(Saved entries)
-- ==== Sys2Proof/Laws/Step.lean ====
section
/-! SUPPORT. What one step can do: an inversion lemma for each agent's turn and one for the step. -/

namespace Sys2Proof.Machine

/-- R147: a step answers a next state only in a fault-free state, by the turn of one agent. -/
theorem step_next {s t : State} (h : step s = .next t) :
    s.faults = [] ∧ agentStep (takeAgent s).1 (takeAgent s).2 = .next t := by
  unfold step at h
  split at h
  · cases h
  · exact ⟨‹_›, h⟩

/-- R91: what a turn of the engine can do. -/
theorem engineStep_next {s t : State} (h : engineStep s = .next t) :
    (engineEnabled s = false ∧ t = s) ∨
    (s.eng.es = .start ∧ t = setEs .wait (setSta true s)) ∨
    (s.eng.es = .wait ∧ s.ctl.con.si = true ∧ ∃ i, decodePhase s.ctl.stat = .instr i ∧ exec i s = .next t) ∨
    (s.eng.es = .term ∧ t = termStep s) ∨
    (s.eng.es = .stopWait ∧ s.ctl.con.sto = false ∧ t = finish s) := by
  unfold engineStep at h
  split at h
  case isFalse hn => cases h; exact .inl ⟨by simpa using hn, rfl⟩
  case isTrue he =>
    unfold engineEnabled at he
    cases hes : s.eng.es <;> simp only [hes] at he h
    · cases he
    · cases h; exact .inr (.inl ⟨rfl, rfl⟩)
    · refine .inr (.inr (.inl ⟨rfl, he, ?_⟩))
      simp only [runPhase, statView, he, if_true, decode] at h
      split at h
      · exact ⟨_, ‹_›, h⟩
      · cases h
    · cases h; exact .inr (.inr (.inr (.inl ⟨rfl, rfl⟩)))
    · cases h; exact .inr (.inr (.inr (.inr ⟨rfl, by simpa using he, rfl⟩)))

/-- R118: what a turn of the controller can do. -/
theorem controllerStep_next {s t : State} (h : controllerStep s = .next t) :
    (busRequest s = .nothing ∧ t = s) ∨
    (busRequest s = .stop ∧ t = if s.bus.own = .held then stopHeld s else setSto false s) ∨
    (busRequest s = .start ∧ t = if s.bus.own = .held then startHeld s else startFree s) ∨
    (busRequest s = .transmit ∧ mayTransmit s = true ∧ t = if s.bus.firstTx then txAddress s else txData s) ∨
    (busRequest s = .receive ∧ mayReceive s = true ∧ t = rxData s) := by
  unfold controllerStep at h
  cases hr : busRequest s <;> simp only [hr] at h
  · cases h; exact .inl ⟨rfl, rfl⟩
  · cases h; exact .inr (.inl ⟨rfl, rfl⟩)
  · cases h; exact .inr (.inr (.inl ⟨rfl, rfl⟩))
  · split at h
    · cases h; exact .inr (.inr (.inr (.inl ⟨rfl, ‹_›, rfl⟩)))
    · cases h
  · split at h
    · cases h; exact .inr (.inr (.inr (.inr ⟨rfl, ‹_›, rfl⟩)))
    · cases h
  · cases h

/-- R118: each request, in terms of CON and ACT. -/
theorem busRequest_cases (s : State) :
    (busRequest s = .nothing ∧
      (s.ctl.con.en = false ∨ s.ctl.con.si = true ∨
        (s.ctl.con.sto = false ∧ s.ctl.con.sta = false ∧ s.ctl.act = actNone))) ∨
    (s.ctl.con.en = true ∧ s.ctl.con.si = false ∧
      ((busRequest s = .stop ∧ s.ctl.con.sto = true) ∨
       (busRequest s = .start ∧ s.ctl.con.sto = false ∧ s.ctl.con.sta = true) ∨
       (busRequest s = .transmit ∧ s.ctl.con.sto = false ∧ s.ctl.con.sta = false ∧ s.ctl.act = actTx) ∨
       (busRequest s = .receive ∧ s.ctl.con.sto = false ∧ s.ctl.con.sta = false ∧ s.ctl.act = actRx) ∨
       (busRequest s = .invalid ∧ s.ctl.con.sto = false ∧ s.ctl.con.sta = false ∧
        s.ctl.act ≠ actNone ∧ s.ctl.act ≠ actTx ∧ s.ctl.act ≠ actRx))) := by
  unfold busRequest
  cases s.ctl.con.en <;> cases s.ctl.con.si <;> cases s.ctl.con.sto <;> cases s.ctl.con.sta <;> simp
  split
  · simp_all
  · split
    · simp_all
    · split <;> simp_all [actNone, actTx, actRx]

/-- What a turn of the host can do. -/
theorem hostStep_next {s t : State} (h : hostStep s = .next t) :
    t = s ∨
    (∃ r, t = logReply r (popHost s)) ∨
    (∃ r, t = logReply r s) ∨
    (s.status.busy = false ∧ ∃ r v, t = { popHost s with req := writeReq r v s.req }) ∨
    (∃ w, exec (decodeCmd w) (popHost s) = .next t) ∨
    (∃ a v, ¬(s.status.busy = true ∧ inWindow s a = true) ∧ inMem s a = true ∧
      t = { popHost s with mem := Memory.write s.mem a.toNat v }) := by
  unfold hostStep at h
  split at h
  · cases h; exact .inl rfl
  next a rest hp =>
    cases a with
    | read w off =>
      simp only [hostAccess, hostRead] at h
      split at h
      · cases h
      · split at h
        · cases h; exact .inr (.inl ⟨_, rfl⟩)
        · cases h
    | write w off v =>
      simp only [hostAccess, hostWrite] at h
      split at h
      · cases h
      · split at h
        · cases h
        · split at h
          · exact .inr (.inr (.inr (.inr (.inl ⟨v, h⟩))))
          · split at h
            · cases h
            · cases h; exact .inr (.inr (.inr (.inl ⟨by simp_all, _, _, rfl⟩)))
    | poll =>
      simp only [hostAccess, hostPoll] at h
      cases hb : s.status.busy
      · simp only [hb] at h; cases h; exact .inr (.inl ⟨_, rfl⟩)
      · simp only [hb] at h; cases h; exact .inr (.inr (.inl ⟨_, rfl⟩))
    | bufRead a =>
      simp only [hostAccess, hostBuffer] at h
      split at h
      · cases h
      · split at h
        · cases h; exact .inr (.inl ⟨_, rfl⟩)
        · cases h
    | bufWrite a v =>
      simp only [hostAccess, hostBuffer] at h
      split at h
      · cases h
      · split at h
        · cases h
          exact .inr (.inr (.inr (.inr (.inr ⟨a, v, by simp_all, ‹_›, rfl⟩))))
        · cases h

/-- A CMD word always decodes to one of the four commands (R66). -/
theorem decodeCmd_cases (w : Word) :
    decodeCmd w = .nop (cmdIgnored w) ∨ decodeCmd w = .configure (cmdIgnored w) ∨
    decodeCmd w = .transfer (cmdIgnored w) ∨ decodeCmd w = .cmdReserved (cmdIgnored w) := by
  unfold decodeCmd
  split <;> simp

end Sys2Proof.Machine
end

- Exercise objective
Please show all lines from the entries that contain the word "engineStep".

- Solution to the problem
theorem engineStep_next {s t : State} (h : engineStep s = .next t) :
  unfold engineStep at h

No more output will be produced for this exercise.